需要注意的是本地使用 `vscode` 打开 `Airline-Sentiment-2-w-AA.csv` 发现总行数为 14874 行，而 `pd.read_csv` 得到的表只有 14640 行。仔细查看文件本身内容发现其中应该还包含一些非数据的内容，`pd.read_csv` 应该是自动地过滤掉了，而所得的 16460 行数据也与论文中对于数据集的描述一致：
> Our data is available online. It has **14640 valid tweets** from 2/17/2015 to 2/24/2015 related to reviews of major U.S. airlines, containing sentiment label, negative reason label, tweets content and other meta information like location, user ID etc. The data fraction is roughly 15% positive, 65% negative, and 20% neutral.

## Tweet-level

tweet 中包含的 emoji 表情的预处理。

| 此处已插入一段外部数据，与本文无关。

-- ==== Sys2Proof/Machine/State.lean ====
section
/-! DEFINITION. The state of the block: everything the manual gives the package, as plain data. -/

namespace Sys2Proof.Machine

/-- Why a command ends the machine. No meaning of this model raises one: an access to an address that does not
exist is refused by the unit and recorded (01 R39), and the block goes on. -/
inductive Fault where
  /-- Raised by no command. Safe. -/
  | none
  deriving DecidableEq, Repr

/-- Why a command has no meaning. -/
inductive Refusal where
  /-- Raised by the dispatch for a command not modelled yet. Safe: the run stops. -/
  | notModelled (mnemonic : String)
  deriving DecidableEq, Repr

/-- The Chip Time Counter and its discipline (08 R292 to R297). `elapsed` counts ns since the release of the last
power-on or warm reset and no step moves it. `frac` holds the part of a ns, in 10⁻⁹ ns, that the rate has gathered, `slew`
what is left of a slew in the same unit, `base` the rate that holds when no slew runs, `slewed` that a TIME_SYNC slew was
made. `lastEdge` is the elapsed time of the last SYNC_IN edge; PERIOD 0 stands for none set. -/
structure Clock where
  ctc : Nat := 0
  elapsed : Nat := 0
  frac : Int := 0
  rate : Int := 0
  base : Int := 0
  slew : Int := 0
  slewed : Bool := false
  syncFar : Bool := false
  syncMissed : Bool := false
  twinValid : Bool := false
  syncLocked : Bool := false
  holdover : Bool := false
  syncLatch : Nat := 0
  syncErr : Int := 0
  twinOffset : Int := 0
  periodMs : Nat := 0
  offsetNs : Nat := 0
  goodEdges : Nat := 0
  lastEdge : Option Nat := none
  goodExch : Nat := 0
  missExch : Nat := 0
  align : Bool := false
  latch : Tab (Option Nat) := []
  deriving DecidableEq, Repr, Inhabited

/-- A sticky error record (09 R344, R345). SOURCE is its number in the table. -/
structure Rec where
  sticky : W64 := 0
  gen : Nat := 0
  level : Nat := 0
  count : Nat := 0
  firstCtc : Nat := 0
  lastCtc : Nat := 0
  firstBit : Nat := 0
  firstDetail : Nat := 0
  firstAddr : Nat := 0
  lastBit : Nat := 0
  lastDetail : Nat := 0
  lastAddr : Nat := 0
  tagPartition : Nat := 0
  tagSource : Nat := 0
  masked : Nat := 0
  seq : Nat := 0
  deriving DecidableEq, Repr, Inhabited

/-- The record files of the dies, the Lanterns' mirrors and the record sequence number (09 R346, R348). -/
structure Records where
  file : Tab Rec := []
  mirrorA : Tab Rec := []
  mirrorB : Tab Rec := []
  seq : Nat := 0
  deriving DecidableEq, Repr, Inhabited

/-- A Spill Queue (07 R268 to R276). Words are held as R269 holds them, parity in bit 63; a head word also says whether its
backing read was poisoned. `mid` is what the backing
ring holds, `spilled` how many words have entered it. `stalled` are the words of producers that wait, `popWait` the pops that wait for a refill, `via` the endpoint of a
ring in host memory (R274). -/
structure SpillQ where
  enable : Bool := false
  drop : Bool := false
  base : Nat := 0
  size : Nat := 0
  overflow : Bool := false
  parity : Bool := false
  spillPoison : Bool := false
  spillFault : Bool := false
  cfgReject : Bool := false
  dropped : Nat := 0
  head : List (W64 × Bool) := []
  mid : List W64 := []
  spilled : Nat := 0
  tail : List W64 := []
  stalled : List W64 := []
  popWait : Nat := 0
  linkLost : Bool := false
  lost : Nat := 0
  via : Nat := 0
  deriving DecidableEq, Repr, Inhabited

/-- EVQ_IRQ and the Event Queue's interrupt (12 R423, R425). `holdoffAt` is when a running holdoff ends. -/
structure EvqIrq where
  armed : Bool := true
  holdoffUs : Nat := 0
  threshold : Nat := 1
  ep : Nat := 0
  holdoffAt : Option Nat := none
  deriving DecidableEq, Repr, Inhabited

/-- What a BUSY mailbox waits for (13 R438). -/
inductive Wait where
  | seqClose (slot : Nat)
  | fork (parent child : Nat)
  | edit (slot : Nat)
  | editLate (slot : Nat)
  | streamBind (key : Nat)
  | streamUnbind (key : Nat)
  | displayBind (port : Nat)
  | zero (p : Nat)
  | pair
  | handover (mask : Nat)
  | launchLog (p step : Nat) (out : List Byte)
  | launchTwin (p step : Nat)
  | shared
  | towerReset (t : Nat)
  | i3cHandoff
  | world (epoch : Nat)
  deriving DecidableEq, Repr

/-- A mailbox (12 R416). `hdr` is MBX_HDR, `status` MBX_STATUS, `goEp` the endpoint GO came through, `version` the
negotiated version. Mailbox 0 reads PARTITION 0. `weight` and `vt` are the client's of 06 R217. -/
structure Mailbox where
  gen : Nat := 0
  partition : Nat := 0xFF
  ignored : Bool := false
  st : Nat := 0
  hdr : W64 := 0
  status : W64 := 0
  payload : List Host.Cell := []
  goEp : Nat := 0
  version : Option Nat := none
  wait : Option Wait := none
  weight : Nat := 1
  vt : Nat := 0
  deriving DecidableEq, Repr, Inhabited

/-- A PCIe endpoint (12 R406, R407, R413): link, power state, BAR2 windows, the MSI-X table and pending bits. -/
structure Endpoint where
  linkUp : Bool := false
  d3hot : Bool := false
  perst : Bool := false
  winBase : Tab Nat := []
  winCtrl : Tab W64 := []
  reject : BitVec 16 := 0
  msix : List Host.Cell := []
  deriving DecidableEq, Repr, Inhabited

/-- A fault record of a safety mailbox (12 R431). -/
structure FaultRec where
  seq : Nat
  source : Nat
  bit : Nat
  detail : Nat
  level : Nat
  ctc : Nat
  deriving DecidableEq, Repr, Inhabited

/-- A Lantern's I3C target port and safety mailbox (12 R430, R431). `cmd` holds bytes 0x60 to 0x7F. -/
structure I3cTarget where
  offset : Nat := 0
  dynAddr : Option Nat := none
  events : Nat := 1
  cmd : List Host.Cell := []
  rspHdr : W64 := 0
  rsp : List Byte := []
  faults : List FaultRec := []
  ctcLatch : Nat := 0
  ibis : Nat := 0
  lastIbi : Nat := 0
  deriving DecidableEq, Repr, Inhabited

/-- What the last read the block answered gave: its bytes, whether poisoned, whether it was refused. -/
structure ReadOut where
  data : List Byte := []
  poison : Bool := false
  refused : Bool := false
  deriving DecidableEq, Repr, Inhabited

/-- The host's side of the block: mailboxes and the one last taken (12 R419), endpoints, the interrupts sent (newest
first: endpoint, vector), the safety mailboxes, and the last answer to a read. -/
structure HostSide where
  mbx : Tab Mailbox := []
  last : Nat := 63
  eps : Tab Endpoint := []
  irq : EvqIrq := {}
  msixSent : List (Nat × Nat) := []
  sm : Tab I3cTarget := []
  ctlTargets : Tab Nat := []
  read : ReadOut := {}
  deriving DecidableEq, Repr, Inhabited

/-- A run of a task: its job, its number there, and which of its runs; a failover or a rerun begins the next (02 R81, 04 R113). -/
abbrev TaskId := Nat × Nat × Nat
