/-! ### Unit control space (01 R28, R40, R41) -/

/-- DIE_IDENT as a die presents it (01 R28). Before any sample has been taken it shows the straps of a good package (log 102). -/
def State.dieIdent (s : State) (die : Nat) : Nat :=
  let straps := s.saf.prevStraps.getD die ([0, 1, 2, 3, 0, 4].getD die 0)
  let rot := straps % 4
  let mir := straps / 4 % 2
  let io := decide (4 ≤ die)
  (if io then 2 else 1) * 2 ^ 24 + Config.dieRev die % 256 * 2 ^ 16 + (if io then 7 else rot) * 2 ^ 8 +
    (if io then mir * 128 else 0) + mir * 8 + rot * 2 + (if s.saf.identOk then 1 else 0)

/-- Where DIE_IDENT of each die lies. -/
def identBases : List Nat :=
  [unitBase, unitBase + 0x10000000, unitBase + 0x20000000, unitBase + 0x30000000, unitBase + 0x80000000, unitBase + 0x90000000]

/-- The die whose DIE_IDENT a range lies in. -/
def identDie (a n : Nat) : Option Nat := identBases.findIdx? fun b => decide (b ≤ a) && decide (a + n ≤ b + 8)

/-- A read of unit control space: DIE_IDENT, and zero everywhere else (log 12). -/
def State.unitRead (s : State) (a n : Nat) : List Byte :=
  match identDie a n with
  | some die => ((leBytes 8 (s.dieIdent die)).drop (a - identBases.getD die 0)).take n
  | none => List.replicate n 0

/-- The device address a requester's address means. -/
def reqDa (r : Requester) (a : Nat) : Nat :=
  match reqSpire r with
  | some sp => resolve sp a
  | none => a

/-- A write: words and lines, each whole or by read-merge-write (07 R239, R247, R255); `conds` is what the merge reads of its partial
words or lines find. A write no endpoint takes is lost (01 R42, R523). -/
def State.writeOp (s : State) (r : Requester) (a : Nat) (bs : List Byte) (conds : List EccCond) : State :=
  if !s.acts r then s
  else if s.kindRange a bs.length = some .unit then
    match r with
    | .cupola _ | .lantern _ => s
    | r => s.decodeFault r a
  else if !s.allowed r a bs.length true then s.decodeFault r a
  else if s.hostCut r a bs.length then s
  else if .ctrl ∈ conds then s.transferFault r a
  else
    let da := reqDa r a
    let s := s.store (s.origin r) da bs conds
    if (s.blocked da bs.length).isSome then s.writeFault r a else s

/-- MEMORY_WRITE (07 R239, R247, R255). -/
def execMemoryWrite (req : Requester) (da : Nat) (data : List Byte) (conds : List EccCond) (s : State) :
    Host.Outcome State Fault Refusal := .next (s.writeOp req da data conds)

/-- Banks in the order of the scrubbers' numbers: 16 of each Spire Store, 16 of each Dome Store, 4 of each Tower SRAM;
a bank's lines, and the address of one (07 R237, R240). -/
def bankLines (bank : Nat) : Nat := if bank < 1024 then 256 * 1024 / 64 else if bank < 1280 then mib / 64 else 64 * mib / 64

/-- The address of the first word of a bank's scrub line. -/
def bankLineDa (bank line : Nat) : Nat :=
  if bank < 1024 then spireStoreBase + bank / 16 * 0x400000 + (line * 8 * 16 + bank % 16) * 8
  else if bank < 1280 then domeStoreBase + (bank - 1024) / 16 * 0x1000000 + (line * 8 * 16 + (bank - 1024) % 16) * 8
  else towerSramBase + (bank - 1280) / 4 * 0x10000000 + (bank - 1280) % 4 * 0x4000000 + line * 64

/-- On whose behalf a scrubber reads: the unit itself, for the system partition. -/
def scrubOrigin (src : Nat) : Origin := { source := src, faults := false }
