/-- ARRIVAL_ORDER_ADD (08 R278, R281): with DET_MODE clear, the task on Spire `sp` adds an arrival to the running sum, which starts as
+0. -/
def execArrivalOrderAdd (sp : Fin 64) (da : Nat) (v : W32) (s : State) : Host.Outcome State Fault Refusal :=
  if s.saf.det then .next s
  else .next (s.taskReads sp [(da, 4)] fun s =>
    s.writeOp (.spire sp) da (leBytes 4 (fadd (BitVec.ofNat 32 (s.rdNat (resolve sp.val da) 4)) v).toNat) [])

/-- The minimum under 08 R282: any NaN gives the canonical NaN, min(+0, −0) as log 13 says. -/
def atomicApply : AtomicOp → W32 → W32 → W32
  | .addI32, a, b => a + b
  | .minI32, a, b => if a.toInt ≤ b.toInt then a else b
  | .maxI32, a, b => if a.toInt ≤ b.toInt then b else a
  | .minF32, a, b => fmin a b
  | .maxF32, a, b => fmax a b
  | .addF32, a, b => fadd a b

/-- ATOMIC_OP (08 R281, R282): one word at a memory unit is read, combined and stored, unless it is uncorrectable; the FP32 addition
never runs with DET_MODE set. Outside memory units, in unit control space, there is none (log 125). -/
def execAtomicOp (req : Requester) (op : AtomicOp) (da : Nat) (v : W32) (s : State) : Host.Outcome State Fault Refusal :=
  if !s.acts req ∨ (op = .addF32 ∧ s.saf.det) then .next s
  else if !s.allowed req da 4 true ∨ s.kindRange da 4 = some .unit then .next (s.decodeFault req da)
  else if s.hostCut req da 4 then .next (s.memFault req da)
  else
    let a := reqDa req da
    let old : W32 := BitVec.ofNat 32 (s.rdNat a 4)
    let s := s.store (s.origin req) a (leBytes 4 (atomicApply op old v).toNat) []
    if (s.blocked a 4).isSome then .next (s.poisoned req da) else .next (s.answer (leBytes 4 old.toNat) false)

end Sys2Proof.Machine
end

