/-- The check of a path from its verdict epoch to the engine's (05 R190). -/
def Search.pubCheck (c : Search) (w : World) : PubCheck :=
  if w.epoch = c.v then ⟨true, false, false, false⟩
  else if w.covers c.v then
    let r := checkPath w (w.since c.v) c.req.shape c.path
    ⟨r.1, r.2, true, false⟩
  else
    let r := checkPath w w.now c.req.shape c.path
    ⟨r.1, r.2, false, true⟩

/-- Something was checked. -/
def PubCheck.ran (k : PubCheck) : Bool := k.delta || k.full

/-- The flags of a publication check: HIT_OVERFLOW, DELTA_CHECKED and FULL_RECHECK. -/
def PubCheck.bits (k : PubCheck) : Nat := (if k.overflow then 4 else 0) + (if k.delta then 512 else 0) + (if k.full then 256 else 0)

/-- A search with a publication check noted; its poses were checked as `pub` says. -/
def Search.checked (c : Search) (k : PubCheck) (pub : Nat) : Search :=
  { c with flags := c.flags ||| k.bits, pubFlags := if k.ran then pub else c.pubFlags }

/-- PUBLISH_ROUND (05 R190, R192, R197). -/
def execPublishRound (v : EngineEvent) (s : State) : Host.Outcome State Fault Refusal :=
  let x := s.eng v.e.val
  match x.cur with
  | some c =>
    if c.phase = .round then
      let k := c.pubCheck x.world
      let differs := k.ran && s.dualNow v.e.val c.req && v.otherDiffers
      if k.ran && s.checksWait v.e.val c.req then .next s
      else
        let t := if differs then s.peDisagree v.e.val else s
        .next (t.modSearch v.e.val fun c' =>
          let c' := c'.checked k (s.dualFlags v.e.val c c.pubFlags)
          if !k.ok || differs then (if c'.fallback then { c' with phase := .locked, mustFull := true } else c'.reject)
          else if !k.ran then { c' with phase := .locked }
          else { c' with v := x.world.epoch, rounds := c'.rounds + 1, phase := if 3 ≤ c'.rounds + 1 then .locked else .round })
    else .next s
  | none => .next s

/-- The result record (05 R194). -/
def State.planRecord (s : State) (e : Nat) (c : Search) (status poses pre epoch : Nat) : List Byte :=
  let late := c.req.deadline ≠ 0 ∧ c.req.deadline < s.clk.ctc
  let pub := if c.pubFlags.testBit 20 then c.pubFlags &&& 16 else if c.pubFlags.testBit 4 then c.pubFlags &&& 16 else c.pubFlags &&& 48
  let fl := (if late then 1024 else 0) ||| c.flags ||| c.smoothFlags ||| pub ||| (if c.req.isFree then 0 else 2) ||| e
  le 8 (status * 2 ^ 60 + c.cause * 2 ^ 56 + c.req.gen * 2 ^ 48 + c.req.id * 2 ^ 32 + poses * 2 ^ 16 + pre) ++
    le 8 (epoch * 2 ^ 32 + c.e0) ++ le 8 (c.expansions % 2 ^ 32 * 2 ^ 32 + c.nodes.length) ++
    le 8 ((if c.fallback then 0 else (c.nodes.getD c.goal {}).g) * 2 ^ 32 + c.dropped * 2 ^ 16 + c.invalid) ++
    le 8 s.clk.ctc ++ le 8 fl ++ le 8 c.rejected ++ le 8 0

/-- Write the record and its poses (05 R194). -/
def State.writeResult (s : State) (e : Nat) (c : Search) (status pre : Nat) (ps : List (List W64)) : State :=
  let s := s.wr c.req.outDa (s.planRecord e c status ps.length pre (s.eng e).world.epoch)
  let s := s.wr (c.req.outDa + 64) (ps.flatMap fun p => p.flatMap fun w => le 8 w.toNat)
  (s.modSearch e fun x => { x with phase := .written, status := status }).prunePriors

/-- The full check of the minimum-risk trajectory at the held epoch (05 R192): its free prefix, and whether it exceeded the hit
limit. The whole trajectory is free where the prefix is all of it. -/
def Search.mrtPrefix (c : Search) (w : World) : Nat × Bool :=
  let r := checkPath w w.now c.req.shape c.path
  let free := (findLow (poseHit w w.now c.req.shape c.path) c.path.length 0).getD c.path.length
  (if r.1 then c.path.length else if free = c.path.length then 0 else free, r.2)

/-- PUBLISH_LOCKED (05 R190, R192, R197): updates are held; the last check runs and the record is written, or the search
resumes. Where the engines disagree on the fallback's full check, the trajectory counts as colliding from a pose that the spec leaves
open (log 135). -/
def execPublishLocked (v : EngineEvent) (s : State) : Host.Outcome State Fault Refusal :=
  let x := s.eng v.e.val
  match x.cur with
  | some c =>
    if c.phase = .locked then
      let w := x.world
      let k := if c.mustFull then ⟨false, false, false, false⟩ else c.pubCheck w
      let ran := c.mustFull || k.ran
      let differs := ran && s.dualNow v.e.val c.req && v.otherDiffers
      if ran && s.checksWait v.e.val c.req then .next s
      else
        let t := if differs then s.peDisagree v.e.val else s
        let fl := s.dualFlags v.e.val c c.pubFlags
        let c := { c.checked k fl with flags := c.flags ||| k.bits ||| (if differs then 8 else 0) }
        if k.ok && !differs then
          .next ((t.modEng v.e.val fun y => { y with cur := some c }).writeResult v.e.val c (if c.fallback then 3 else c.status) 0 c.path)
        else if !c.fallback then .next (t.modEng v.e.val fun y => { y with cur := some c.reject })
        else
          let (n, ov) := c.mrtPrefix w
          let c := { c.note ov with pubFlags := fl }
          let (j, t) := if differs then (let (d, t) := t.draw 16; (d % (n + 1), t)) else (n, t)
          let t := t.modEng v.e.val fun y => { y with cur := some c }
          if n = c.path.length ∧ ¬ differs then .next (t.writeResult v.e.val c 3 0 c.path)
          else .next (t.writeResult v.e.val c 4 j (c.path.take j))
    else .next s
  | none => .next s

/-- The payload of a planning event (05 R194). -/
def PlanReq.payload (r : PlanReq) (cause : Nat) : Nat := r.gen * 2 ^ 24 + r.id * 2 ^ 8 + cause

/-- The planning event of a request's record. -/
def Search.event (c : Search) (e : Nat) : W64 := sqWord (eventWord 3 (srcIo e 3) c.status (c.req.payload c.cause)) false

/-- The head words of an engine's result Spill Queue pass to the Event Queue, oldest first (05 R194); a word whose parity failed or whose
backing read was poisoned passes on poisoned (07 R270). -/
def State.passResults (s : State) (e : Fin 2) : Nat → State
  | 0 => s
  | n + 1 =>
    match (s.q (QueueId.plan e).key).head with
    | [] => s
    | (w, bp) :: _ =>
      (((s.takeHead (.plan e) w bp).pushGroup [sqWord w.toNat (parityOf w.toNat 64 || bp || w.getLsbD 62)])).passResults e n
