/-- PAIRING_AUTH (10 R355): the partner's nonce, signature and version range arrive; this member answers with its own
signature. -/
def State.pairAuth (s : State) (nonce sig : List Byte) (vmin vmax : Nat) : State :=
  match s.tw.record with
  | some r =>
    if s.tw.st = 1 ∨ s.tw.split then s
    else
      let me := s.tw.member
      let prim := decide (leNat (recBytes r 8 1) = me)
      let np := if prim then s.tw.nonce else nonce
      let ns := if prim then nonce else s.tw.nonce
      let fw := s.bs.fw.getD {}
      let other := 1 - me
      let s := s.send (.auth s.tw.nonce (edSign s.otp.skId (ascii "AZL-TWIN") (pairMsg r np ns fw.twinMin fw.twinMax)))
      let okSig := edVerify (recKey r other) (ascii "AZL-TWIN") (pairMsg r np ns vmin vmax) sig
      let okCert := edVerify (recRoot r) [] (recKey r other ++ recUid r other) (recCert r other)
      let v := min fw.twinMax vmax
      if !okSig || !okCert || s.noEntropy then s.pairFails stAuth
      else if v < max fw.twinMin vmin then s.pairFails stVersion
      else s.enterPair r v
  | none => s

/-- PAIRING_AUTH. -/
def execPairingAuth (nonce sig : List Byte) (vmin vmax : Nat) (s : State) : Host.Outcome State Fault Refusal :=
  .next (s.pairAuth nonce sig vmin vmax)

/-- TWIN_PAIR_TIMEOUT (13 R454): the record stays and the partner is still accepted. -/
def execTwinPairTimeout (s : State) : Host.Outcome State Fault Refusal :=
  if s.waits .pair then .next ((s.elapse (s.tw.pairBy - s.clk.elapsed)).finishAll .pair stTimeout 0 []) else .next s

/-! ### TWIN_ROLE, STAND_DOWN, TWIN_HANDOVER -/

/-- The publisher mask of a mode for a member of this role (10 R357). -/
def pubMask (mode role : Nat) (mirror home : BitVec 16) : BitVec 16 :=
  if mode = 1 then (if role = 0 then mirror &&& ~~~home else mirror &&& home) else if role = 0 then mirror else 0

/-- An image of a partition uses a construct of 08 R281. -/
def State.usesArrival (s : State) (p : Nat) : Bool := (s.part p).images.any fun (x : Nat × Option Image) => match x.2 with
  | some i => i.facts.arrival || i.facts.atomics
  | none => false

/-- The first section that refuses TWIN_ROLE (10 R357); `diff` are the sections whose roots differ from the partner's or that it
does not have, `det` the partner's DET_MODE. -/
def State.roleConflict (s : State) (mirror : BitVec 16) (diff : List Nat) (det : Bool) : Option Nat :=
  (List.range 16).find? fun p =>
    if p = 0 then decide (0 ∈ diff)
    else mirror.getLsbD p && (!(s.part p).live || decide (p ∈ diff) || (!(s.saf.det && det) && s.usesArrival p))

/-- TWIN_ROLE takes effect on a member. -/
def State.applyRole (s : State) (mode : Nat) (mirror home : BitVec 16) : State :=
  let s := { s with tw := { s.tw with
    mode := mode, mirror := mirror, home := home, pub := pubMask mode s.tw.role mirror home, parts := [], split := false } }
  let s := { s with mem := { s.mem with dirty := [] } }
  ((List.range 16).foldl (fun s p => s.standbyCause p) s).startCopies

/-- The body of TWIN_ROLE without STAND_DOWN. -/
def twinRoleBody (diff : List Nat) (det : Bool) (c : Ctx) (s : State) : LmpRes :=
  let mirror := BitVec.ofNat 16 (c.u16 2)
  let home := BitVec.ofNat 16 (c.u16 4)
  let con := s.roleConflict mirror diff det
  checked s [(decide (c.u8 0 ≤ 2), 0), (decide (c.u8 1 ≤ 1), 1), (!mirror.getLsbD 0, 2), (!home.getLsbD 0, 4), (decide (c.u16 6 = 0), 6)]
    [(!c.forwarded && !(decide (s.tw.st = 1) && decide (s.tw.role = 0)), stState, s.tw.st), (con.isSome, stConflict, con.getD 0)] fun _ =>
    .done stOk 0 [] (s.applyRole (c.u8 0) mirror home)

/-- TWIN_ROLE. -/
def execTwinRole (m : Fin 64) (diff : List Nat) (det : Bool) (s : State) : Host.Outcome State Fault Refusal :=
  .next (s.lmp m.val (fun o c => decide (o = 0x81) && !(c.u8 1).testBit 0) (shared 0x81 (fun _ => none) (twinRoleBody diff det)))

/-- The body of TWIN_ROLE with STAND_DOWN (10 R368; 13 R454). -/
def standDownBody (c : Ctx) (s : State) : LmpRes :=
  checked s [(decide (c.u8 0 ≤ 2), 0), (decide (c.u8 1 ≤ 1), 1), (decide (c.u16 2 % 2 = 0), 2), (decide (c.u16 4 % 2 = 0), 4),
      (decide (c.u16 6 = 0), 6)] [(decide (s.tw.st ≠ 2), stState, s.tw.st)] fun _ =>
    let s := { s with tw := { s.tw with role := 1, split := false, pub := 0 } }
    .done stOk 0 [] ((List.range 16).foldl (fun s p =>
      if s.tw.mirror.getLsbD p then s.suspend p 8#8 else s) s)

/-- STAND_DOWN. -/
def execStandDown (m : Fin 64) (s : State) : Host.Outcome State Fault Refusal :=
  .next (s.lmp m.val (fun o c => decide (o = 0x81) && (c.u8 1).testBit 0) standDownBody)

<br>
由于 GloVe 中包含一些 tweet emoji 表情的 embedding vector，故在处理时统一将 Positive 的 emoji 表情替换为 `:)`，将 Negative 的表情替换为 `:(`。

In [3]:
def handle_emojis(tweet):
    # Smile -- :), : ), :-), (:
    tweet = re.sub(r'(:\s?\)|:-\)|\(:)', ' :) ', tweet)
    # Laugh -- :D, :-D, xD, XD
    tweet = re.sub(r'(\s:D|:-D|\sxD|\sXD)', ' :) ', tweet)
    # Wink -- ;-), ;)
    tweet = re.sub(r'(;-?\))', ' :) ', tweet)
    # Sad -- :(, : (, :-(
    tweet = re.sub(r'(:\(|\s:\s\(|:-\()', ' :( ', tweet)
    # Cry -- :'(
    tweet = re.sub(r'(:\'\()', ' :( ', tweet)
    return tweet

tweet-level 的预处理，包括（按顺序）：
* 处理 emoji 表情，Positive 表情统一替换为 `:)`，Negative 表情统一替换为 `:(`。
* 字符转小写
* 将出现的网址统一替换为 `urlToken`
* 将 `@XXX` 统一替换为 `userMentionToken`
* 将 `#XXX` 统一替换为 `XXX`，也即移除 `#`
* 移除 `RT`
* 将 5 个以上的连续点比如 `......` 替换为 `.....`（GloVe 包含 `.....` 的 embedding vector）
* 处理乱码和下划线，替换为 1 个空格
* 移除一条 tweet 头部和尾部出现的空格，`"` 以及 `'`
* 将连续空格替换为 1 个空格

In [4]:
def preprocess_tweet(tweet):
    # Consider that GloVe includes some emojis word
    # Replace emojis with either :) or :(
    tweet = handle_emojis(tweet)
    # Convert to lower case
    tweet = tweet.lower()
    # Replace URLs with the word URL
    tweet = re.sub(r'((www\.[\S]+)|(https?://[\S]+))', ' urlToken ', tweet)
    # Replace @handle with the word USER-MENTION
    tweet = re.sub(r'@[\S]+', 'userMentionToken', tweet)
    # Replace #hashtag with hashtag
    tweet = re.sub(r'#(\S+)', r' \1 ', tweet)
    # Remove RT (retweet)
    tweet = re.sub(r'\brt\b', '', tweet)
    # Consider that GloVe includes 1~5 dots
    # Replace 5+ dots with 5 dots
    tweet = re.sub(r'\.{5,}', r'\.\.\.\.\.', tweet)
    
    messyCodeRegex = r'[^a-zA-Z0-9\~\`\!\@\#\$\%\^\&\*\(\)\-\—\+\=\{\}\[\]\:\;\"\'\<\>\,\.\?\/\ ]+'
    # Replace messy code and _ with a single space
    tweet = re.sub(messyCodeRegex, ' ', tweet)
    
    # Strip space, " and ' from tweet
    tweet = tweet.strip(' "\'')
    # Replace multiple spaces with a single space
    tweet = re.sub(r'\s+', ' ', tweet)
    
    return tweet

## Word-level

考虑到 GloVe 中包含大量并不规范的词的词向量，故在此不做 word-level 的预处理。<br>
**分词将使用 `nltk.tokenize.WordPunctTokenizer` 来进行分词**。


## Generate processed data file

只保留数据的 id，sentiment 以及 text

In [5]:
all_data = all_data[['_unit_id', 'airline_sentiment', 'text']]
all_data.columns = ['id', 'sentiment', 'text']

In [6]:
all_data['text'] = all_data['text'].apply(preprocess_tweet)

A value is trying to be set on a copy of a slice from a DataFrame.
Try using .loc[row_indexer,col_indexer] = value instead

See the caveats in the documentation: http://pandas.pydata.org/pandas-docs/stable/indexing.html#indexing-view-versus-copy
  """Entry point for launching an IPython kernel.


In [7]:
test_data_size = int(0.2 * len(all_data))
train_data = all_data[test_data_size:]
test_data = all_data[:test_data_size]
print(len(train_data))
print(len(test_data))

11712
2928


In [8]:
all_data.to_csv('../data/processed_all.csv', index=False)
train_data.to_csv('../data/processed_train.csv', index=False)
test_data.to_csv('../data/processed_test.csv', index=False)